The original flocking algorithm was developed by Craig Reynolds in 1986, and has some super cool real world applications:
- Computer animation. Batman Returns (1992) is widely quoted as having been nominated for an Oscar for its bat swarms which were procedurally generated using algorithms similar to these.
- Social network simulation and modeling opinion flow. After choosing humans as the entities in the flock, the overall direction of the flock can be estimated using the rules that apply to the simple flock model, and people’s future opinions can be predicted. See Gamasutra’s stupendous article on the subject.
- Aerospace engineering. By sending UAVs on missions in flocks they are able to more effectively complete their missions and react to enemy events. See one paper and another on the subject.
- Distributed systems analysis, search, and optimization. By modeling things like spacial data, network traffic, or solutions to an optimization problem as entities, the direction of the flock can be used to find clusters, where to push traffic, or optimal solutions.

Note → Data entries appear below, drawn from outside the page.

-- ==== Sys2Proof/Machine/Operands.lean ====
section
/-! DEFINITION. The operand forms: how the bodies of requests are read and how the bodies of answers are formed
(chapter 11, R154 to R163), and the field tests that PWRITE, the store load and CWR make on what was read. -/

namespace Sys2Proof.Machine

/-! ## Bytes (R154) -/

/-- The quotient rounded up. -/
def ceilDiv (a b : Nat) : Nat := (a + (b - 1)) / b

/-- A quantity of two bytes, high byte first. -/
def be2 (n : Nat) : List Byte := [byteOf (n / 0x100), byteOf n]

/-- A quantity of three bytes, high byte first. -/
def be3 (n : Nat) : List Byte := [byteOf (n / 0x10000), byteOf (n / 0x100), byteOf n]

/-- A quantity of four bytes, high byte first. -/
def be4 (n : Nat) : List Byte := [byteOf (n / 0x1000000), byteOf (n / 0x10000), byteOf (n / 0x100), byteOf n]

/-- An answer flag, 0 or 1. -/
def flagByte (b : Bool) : Byte := if b then 1 else 0

/-- An unsigned quantity read from two bytes, high byte first. -/
def read2 (hi lo : Byte) : Nat := hi.toNat * 0x100 + lo.toNat

/-- A signed quantity read from two bytes, two's complement. -/
def readSigned (hi lo : Byte) : Int := (hi ++ lo).toInt

end Sys2Proof.Machine

namespace Sys2Proof

/-! ## Lanes, zones and channels -/

/-- The lanes in ascending number. -/
def LaneId.all : List LaneId := [.one, .two, .three, .four]

/-- A lane's number, 1 to 4. -/
def LaneId.number : LaneId → Nat
  | .one => 1
  | .two => 2
  | .three => 3
  | .four => 4

/-- The lane of a number, if it is 1 to 4. -/
def LaneId.ofNumber : Nat → Option LaneId
  | 1 => some .one
  | 2 => some .two
  | 3 => some .three
  | 4 => some .four
  | _ => none

/-- A lane's bit in a lane set: bit n - 1 for lane n (R154). -/
def LaneId.bit : LaneId → BitVec 4
  | .one => 1
  | .two => 2
  | .three => 4
  | .four => 8

/-- The zones in order. -/
def ZoneId.all : List ZoneId := [.z1, .z2, .z3]

/-- The five channels of a lane by their offset from the lane's first channel (R98). -/
def laneChannel (n : LaneId) : Nat → Channel
  | 0 => .zone n .z1
  | 1 => .zone n .z2
  | 2 => .zone n .z3
  | 3 => .webExit n
  | _ => .chillExit n

/-- The channel of a number, if it is 1 to 22 (R98). -/
def Channel.ofNumber (k : Nat) : Option Channel :=
  if k = 21 then some .analyzer
  else if k = 22 then some .chillWater
  else if k = 0 then none
  else (LaneId.ofNumber ((k - 1) / 5 + 1)).map fun n => laneChannel n ((k - 1) % 5)

/-- The lane that owns a channel, if one does (R98). -/
def Channel.lane : Channel → Option LaneId
  | .zone n _ => some n
  | .webExit n => some n
  | .chillExit n => some n
  | .analyzer => none
  | .chillWater => none

/-- Whether a channel is a zone channel. -/
def Channel.isZone : Channel → Bool
  | .zone _ _ => true
  | _ => false

/-- The range of a channel (R98). -/
def Channel.range : Channel → Int × Int
  | .zone _ _ => (-40, 600)
  | .webExit _ => (-40, 300)
  | .chillExit _ => (-40, 150)
  | .analyzer => (0, 100)
  | .chillWater => (-40, 100)

/-- A value clamped to its channel's range (R101). -/
def Channel.clamp (c : Channel) (v : Int) : Int := max c.range.1 (min v c.range.2)

/-- All 22 channels. -/
def Channel.all : List Channel :=
  (LaneId.all.map fun n => [Channel.zone n .z1, .zone n .z2, .zone n .z3, .webExit n, .chillExit n]).flatten
    ++ [.analyzer, .chillWater]

end Sys2Proof

namespace Sys2Proof.Machine

/-! ## State codes (R154) -/

def LaneState.code : LaneState → Byte
  | .unthreaded => 0
  | .threading => 1
  | .ready => 2
  | .running => 3
  | .broke => 4
  | .broken => 5
  | .suspended => 6

def DryerState.code : DryerState → Byte
  | .off => 0
  | .purge => 1
  | .heating => 2
  | .cooldown => 3
  | .safeHold => 4

def HoldCause.code : Option HoldCause → Byte
  | none => 0
  | some .overload => 1
  | some .flowLost => 2
  | some .analyzerHigh => 3

def Lead.statusCode : Option Lead → Byte
  | none => 0
  | some ⟨_, .leading⟩ => 1
  | some ⟨_, .led⟩ => 2

def LinkError.code : LinkError → Byte
  | .none => 0
  | .parity => 1
  | .framing => 2
  | .overrun => 3
  | .length => 4
  | .short => 5
  | .check => 6
  | .overlong => 7
  | .broadcast => 8
  | .collision => 9

/-! ## The profile record (R155) -/

/-- A couple from its 24-bit word: bits 23 to 20 the id, 19 to 10 the solvent rate, 9 to 0 the coverage. -/
def coupleOfWord (w : Nat) : Couple :=
  { id := w / 0x100000 % 0x10, coverage := w % 0x400, rate := w / 0x400 % 0x400 }

/-- The 24-bit word of a couple. -/
def Couple.word (c : Couple) : Nat := c.id * 0x100000 + c.rate * 0x400 + c.coverage

/-- A couple read from three bytes. -/
def readCouple (a b c : Byte) : Couple := coupleOfWord (a.toNat * 0x10000 + b.toNat * 0x100 + c.toNat)

/-- n couple entries, in the order of the body. -/
def readCouples : Nat → List Byte → List Couple
  | n + 1, a :: b :: c :: rest => readCouple a b c :: readCouples n rest
  | _, _ => []

/-- n band entries. -/
def readBands : Nat → List Byte → List Band
  | n + 1, u1 :: u0 :: a1 :: a0 :: b1 :: b0 :: c1 :: c0 :: w :: x :: rest =>
    ⟨read2 u1 u0, read2 a1 a0, read2 b1 b0, read2 c1 c0, w.toNat, x.toNat⟩ :: readBands n rest
  | _, _ => []

/-- An optional field whose byte 0 stands for its absence (R154). -/
def readOptional (b : Byte) : Option Nat := if b = 0 then none else some b.toNat

/-- The header of a PWRITE body (R155) and the bytes of the entries. -/
structure PwriteBody where
  key : Nat
  width : Nat
  tolerance : Nat
  override : Option Nat
  coupleCount : Nat
  bandCount : Nat
  entries : List Byte
  deriving DecidableEq, Repr

/-- A PWRITE body of at least 8 bytes, its header read. -/
def readPwrite : List Byte → Option PwriteBody
  | k1 :: k0 :: w1 :: w0 :: t :: o :: nc :: nb :: rest =>
    some ⟨read2 k1 k0, read2 w1 w0, t.toNat, readOptional o, nc.toNat, nb.toNat, rest⟩
  | _ => none

/-- The fields that a PWRITE body carries, its length having agreed with its counts. -/
def PwriteBody.fields (b : PwriteBody) : ProfileFields :=
  { key := b.key, width := b.width, couples := readCouples b.coupleCount b.entries,
    bands := readBands b.bandCount (b.entries.drop (3 * b.coupleCount)),
    tolerance := b.tolerance, override := b.override }

/-- A range test. -/
def within (lo hi v : Nat) : Bool := lo ≤ v && v ≤ hi

/-- The tests of the couple entries from the n-th on (n counted from 0), each with its field index (R16); `seen` are
the ids given earlier in the body. -/
def coupleTests : Nat → List Nat → List Couple → List (Nat × Bool)
  | _, _, [] => []
  | n, seen, c :: cs =>
    (8 + 3 * n, within 1 8 c.id && !seen.contains c.id) ::
    (9 + 3 * n, within 0 400 c.coverage) ::
    (10 + 3 * n, within 0 1000 c.rate) ::
    coupleTests (n + 1) (c.id :: seen) cs

/-- The tests of the band entries from the n-th on (n counted from 0), each with its field index (R16); `before` is the
bound of the band before. -/
def bandTests : Nat → Nat → List Band → List (Nat × Bool)
  | _, _, [] => []
  | n, before, b :: bs =>
    (32 + 6 * n, within 60 1200 b.bound && b.bound % 5 == 0 && before < b.bound) ::
    (33 + 6 * n, within 100 400 b.z1) ::
    (34 + 6 * n, within 100 400 b.z2) ::
    (35 + 6 * n, within 100 400 b.z3) ::
    (36 + 6 * n, within 80 180 b.webExitMin) ::
    (37 + 6 * n, within 15 45 b.chillExitMax) ::
    bandTests (n + 1) b.bound bs

/-- The field tests of PWRITE in ascending field index (R16). -/
def ProfileFields.tests (f : ProfileFields) : List (Nat × Bool) :=
  [(1, within 1 65535 f.key), (2, within 300 1100 f.width), (3, within 5 40 f.tolerance),
   (4, match f.override with
       | none => true
       | some v => within 5 120 v),
   (5, within 1 8 f.couples.length), (6, within 1 6 f.bands.length)] ++
  coupleTests 0 [] f.couples ++ bandTests 0 0 f.bands

/-- The index of the first test that fails. -/
def firstFailed (tests : List (Nat × Bool)) : Option Nat := (tests.find? fun t => !t.2).map (·.1)

/-- A couple put at its place in ascending couple id (R2). -/
def insertCouple (c : Couple) : List Couple → List Couple
  | [] => [c]
  | d :: ds => if c.id < d.id then c :: d :: ds else d :: insertCouple c ds

/-- Couples filed in ascending couple id (R2). -/
def sortCouples : List Couple → List Couple
  | [] => []
  | c :: cs => insertCouple c (sortCouples cs)

/-- The fields with their couples filed (R17, R18). -/
def ProfileFields.filed (f : ProfileFields) : ProfileFields := { f with couples := sortCouples f.couples }

/-- The bytes of the couple and band entries (R155). -/
def ProfileFields.entryBytes (f : ProfileFields) : List Byte :=
  (f.couples.map fun c => be3 c.word).flatten ++
  (f.bands.map fun b =>
    be2 b.bound ++ be2 b.z1 ++ be2 b.z2 ++ be2 b.z3 ++ [byteOf b.webExitMin, byteOf b.chillExitMax]).flatten

/-- The PLOOK answer (R155). -/
def Profile.lookBytes (p : Profile) (changed : Bool) : List Byte :=
  be2 p.key ++ [p.revision] ++ be2 p.width ++
  [byteOf p.tolerance, byteOf (p.override.getD 0), flagByte p.retirePending, byteOf p.bindCount, flagByte changed,
   byteOf p.couples.length, byteOf p.bands.length] ++
  p.entryBytes

/-! ## Trim items (R156, R157) -/

/-- The trim items (R20). An item of a kind not in the table is `unknown`. -/
inductive TrimItem where
  | setCoverage (id coverage : Nat)
  | setRate (id rate : Nat)
  | addCouple (couple : Couple)
  | removeCouple (id : Nat)
  | setBandField (band field value : Nat)
  | setBandBound (band bound : Nat)
  | setTolerance (value : Nat)
  | setOverride (seconds : Nat)
  | clearOverride
  | unknown
  deriving DecidableEq, Repr

/-- What the length test of PTRIM finds at the next item. -/
inductive ItemRead where
  | item (i : TrimItem) (rest : List Byte)
  | unknownKind
  | cutShort
  deriving DecidableEq, Repr

/-- The next item of a PTRIM body (R156). -/
def readItem : List Byte → ItemRead
  | [] => .cutShort
  | kind :: rest =>
    match kind.toNat, rest with
    | 1, i :: c1 :: c0 :: r => .item (.setCoverage i.toNat (read2 c1 c0)) r
    | 2, i :: c1 :: c0 :: r => .item (.setRate i.toNat (read2 c1 c0)) r
    | 3, a :: b :: c :: r => .item (.addCouple (readCouple a b c)) r
    | 4, i :: r => .item (.removeCouple i.toNat) r
    | 5, b :: f :: v1 :: v0 :: r => .item (.setBandField b.toNat f.toNat (read2 v1 v0)) r
    | 6, b :: v1 :: v0 :: r => .item (.setBandBound b.toNat (read2 v1 v0)) r
    | 7, v :: r => .item (.setTolerance v.toNat) r
    | 8, v :: r => .item (.setOverride v.toNat) r
    | 9, r => .item .clearOverride r
    | k, _ => if 1 ≤ k ∧ k ≤ 8 then .cutShort else .unknownKind

/-- The length test of PTRIM (R157): the items, or none where the length does not agree. The test stops at an unknown
kind and takes the body as agreeing if it holds at least one byte for every item still to come. -/
def readItems : Nat → List Byte → Option (List TrimItem)
  | 0, rest => if rest = [] then some [] else none
  | n + 1, bytes =>
    match readItem bytes with
    | .item i rest => (readItems n rest).map (i :: ·)
    | .unknownKind => if n + 1 ≤ bytes.length then some [.unknown] else none
    | .cutShort => none

/-- The header of a PTRIM body (R156). -/
structure PtrimBody where
  key : Nat
  expected : Option Byte
  count : Nat
  items : List Byte
  deriving DecidableEq, Repr

/-- A PTRIM body of at least 5 bytes, its header read; a presence byte of 0 means absent (R154). -/
def readPtrim : List Byte → Option PtrimBody
  | k1 :: k0 :: p :: e :: n :: rest => some ⟨read2 k1 k0, if p = 0 then none else some e, n.toNat, rest⟩
  | _ => none

/-! ## Reading pairs (R158) -/

/-- n reading pairs: channel number and signed value. -/
def readPairs : Nat → List Byte → List (Nat × Int)
  | n + 1, c :: v1 :: v0 :: rest => (c.toNat, readSigned v1 v0) :: readPairs n rest
  | _, _ => []

/-! ## The calibration block (R161) -/

/-- Whether the calibration value of an index takes two bytes: 5, 6, 7, 19 and 20 do, every other takes one. -/
def calibrationWide (i : Nat) : Bool := i == 5 || i == 6 || i == 7 || i == 19 || i == 20

/-- n values from an index on. -/
def readValues : Nat → Nat → List Byte → List Nat
  | 0, _, _ => []
  | _ + 1, _, [] => []
  | n + 1, i, hi :: rest =>
    if calibrationWide i then
      match rest with
      | lo :: rest' => read2 hi lo :: readValues n (i + 1) rest'
      | [] => []
    else hi.toNat :: readValues n (i + 1) rest

/-- The 29 values of a CWR body in index order, if it has the length of the block. -/
def readCalibration (body : List Byte) : Option (List Nat) :=
  if body.length = 34 then some (readValues 29 1 body) else none

/-- The test of calibration value `index` (R150, R152): Q_min is tested against the Q_max of the block, Q_purge against
its Q_min and Q_max. -/
def calibrationTest (qMax qMin : Nat) (index v : Nat) : Bool :=
  match index with
  | 1 => within 20 80 v
  | 2 => within 10 25 v
  | 3 => within 26 50 v
  | 4 => v ≤ 1
  | 5 => within 100 3000 v
  | 6 => within 20 qMax v
  | 7 => within qMin qMax v
  | 8 => within 5 200 v
  | 9 => within 1 100 v
  | 10 => v ≤ 50
  | 11 => within 1 200 v
  | 12 => within 1 200 v
  | 13 => within 1 200 v
  | 14 => within 1 200 v
  | 15 => within 10 60 v && v % 5 == 0
  | 16 => within 5 200 v && v % 5 == 0
  | 17 => within 5 120 v
  | 18 => within 2 30 v
  | 19 => within 10 300 v
  | 20 => within 100 300 v
  | 21 => within 50 150 v
  | 22 => within 5 40 v
  | 23 => within 1 30 v
  | 24 => within 5 100 v
  | 29 => within 5 100 v
  | _ => v ≤ 1

/-- The tests of values from an index on. -/
def calibrationTestsFrom (qMax qMin : Nat) : Nat → List Nat → List (Nat × Bool)
  | _, [] => []
  | i, v :: vs => (i, calibrationTest qMax qMin i v) :: calibrationTestsFrom qMax qMin (i + 1) vs

/-- The tests of CWR on a block, in ascending index (R152). -/
def calibrationTests (vs : List Nat) : List (Nat × Bool) :=
  calibrationTestsFrom (vs.getD 4 0) (vs.getD 5 0) 1 vs

/-- The calibration of a block of 29 values in index order. -/
def Calibration.ofValues (vs : List Nat) : Calibration :=
  let v (i : Nat) : Nat := vs.getD (i - 1) 0
  { cl := v 1, normalLimit := v 2, monitoredLimit := v 3, analyzerFitted := v 4 == 1, qMax := v 5, qMin := v 6,
    qPurge := v 7, volume := v 8, pulsesPerM3 := v 9, margin := v 10,
    encoderPpm := ⟨v 11, v 12, v 13, v 14⟩, crawl := v 15, rampStep := v 16, residualHold := v 17,
    decelGrace := v 18, leadTimeout := v 19, idleSetpoint := v 20, cooldownTemp := v 21, chillWaterMax := v 22,
    staleAge := v 23, heartbeatTenths := v 24,
    activeHigh := ⟨v 25 == 1, v 26 == 1, v 27 == 1, v 28 == 1⟩, confirmMs := v 29 }

/-- A flag as a block value. -/
def flagValue (b : Bool) : Nat := if b then 1 else 0

/-- The 29 values of a calibration in index order. -/
def Calibration.toValues (c : Calibration) : List Nat :=
  [c.cl, c.normalLimit, c.monitoredLimit, flagValue c.analyzerFitted, c.qMax, c.qMin, c.qPurge, c.volume,
   c.pulsesPerM3, c.margin, c.encoderPpm.one, c.encoderPpm.two, c.encoderPpm.three, c.encoderPpm.four, c.crawl,
   c.rampStep, c.residualHold, c.decelGrace, c.leadTimeout, c.idleSetpoint, c.cooldownTemp, c.chillWaterMax,
   c.staleAge, c.heartbeatTenths, flagValue c.activeHigh.one, flagValue c.activeHigh.two, flagValue c.activeHigh.three,
   flagValue c.activeHigh.four, c.confirmMs]

/-- The bytes of values from an index on: indices 5, 6, 7, 19 and 20 take two bytes, every other one byte (R161). -/
def calibrationBytesFrom : Nat → List Nat → List Byte
  | _, [] => []
  | i, v :: vs =>
    (if calibrationWide i then be2 v else [byteOf v]) ++ calibrationBytesFrom (i + 1) vs

/-- The 34 bytes of a calibration block (R161). -/
def Calibration.bytes (c : Calibration) : List Byte := calibrationBytesFrom 1 c.toValues

/-! ## Cause sets (R162) -/

/-- A cause set from three bytes, if it names no bit above 17. -/
def readCauseSet (a b c : Byte) : Option (BitVec 18) :=
  if a.toNat < 4 then some (BitVec.ofNat 18 (a.toNat * 0x10000 + b.toNat * 0x100 + c.toNat)) else none

end Sys2Proof.Machine
end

Here’s the full algorithm in action:
You can also turn on a legend and a magnified view of one boid:
How it Works
Each entity on the map, which we’ll now refer to as a “boid”, moves around while being governed by a few simple rules. Each boid starts out at the center of the map with a random velocity, and for each frame of the simulation, a new velocity is calculated using the flocking algorithm. For each boid, the algorithm uses the boid’s current velocity, its neighbours' velocities, and its position relative to its neighbours to calculate this new velocity. There are three components to it: the alignment, the cohesion, and the separation, which when used in combination display the full blown flocking behaviour.
About this page
At any time you can click on any of the demos to stop or start the boid’s movement. The lower ones also have buttons allowing you to control the speed at which the boids move. When the movement is stopped you can hover your mouse over a boid to inspect the components of its velocity, as generated by the flocking algorithm. The boids also have an elephantine weakness: they are afraid of mice. Feel free to perturb the flock using your mouse while the boids are moving, and watch them try and regroup.
All the demos are running the same algorithm, just with random start positions and random start velocities. The code running the demos as well as the example code on the page is done in Coffeescript. If you haven’t seen it before, it shouldn’t be too hard to pick up, but visit that page if you want a quick primer on the syntax. Also, the example code on this page is the distilled version of the running code, algorithmically complete but missing a lot of the boring nuances arising from actual implementation, such as a lot of the code to render the boids, wrap them around the edges of the map, and display the indicators. The code running the actual demos can be found here, and isn’t really all that interesting.
The code & components
Heres the essence of the Coffeescript class modeling the boid. Each boid has a
location and a
velocity, which are represented as
Vector objects (source). Each frame calls the
step method on each boid, which calculates an acceleration based on the 3 components. This acceleration is added to the velocity, which is then limited to a maxmium magnitude so the boid can’t go too fast. The new velocity is added to the location to translate the boid on the map.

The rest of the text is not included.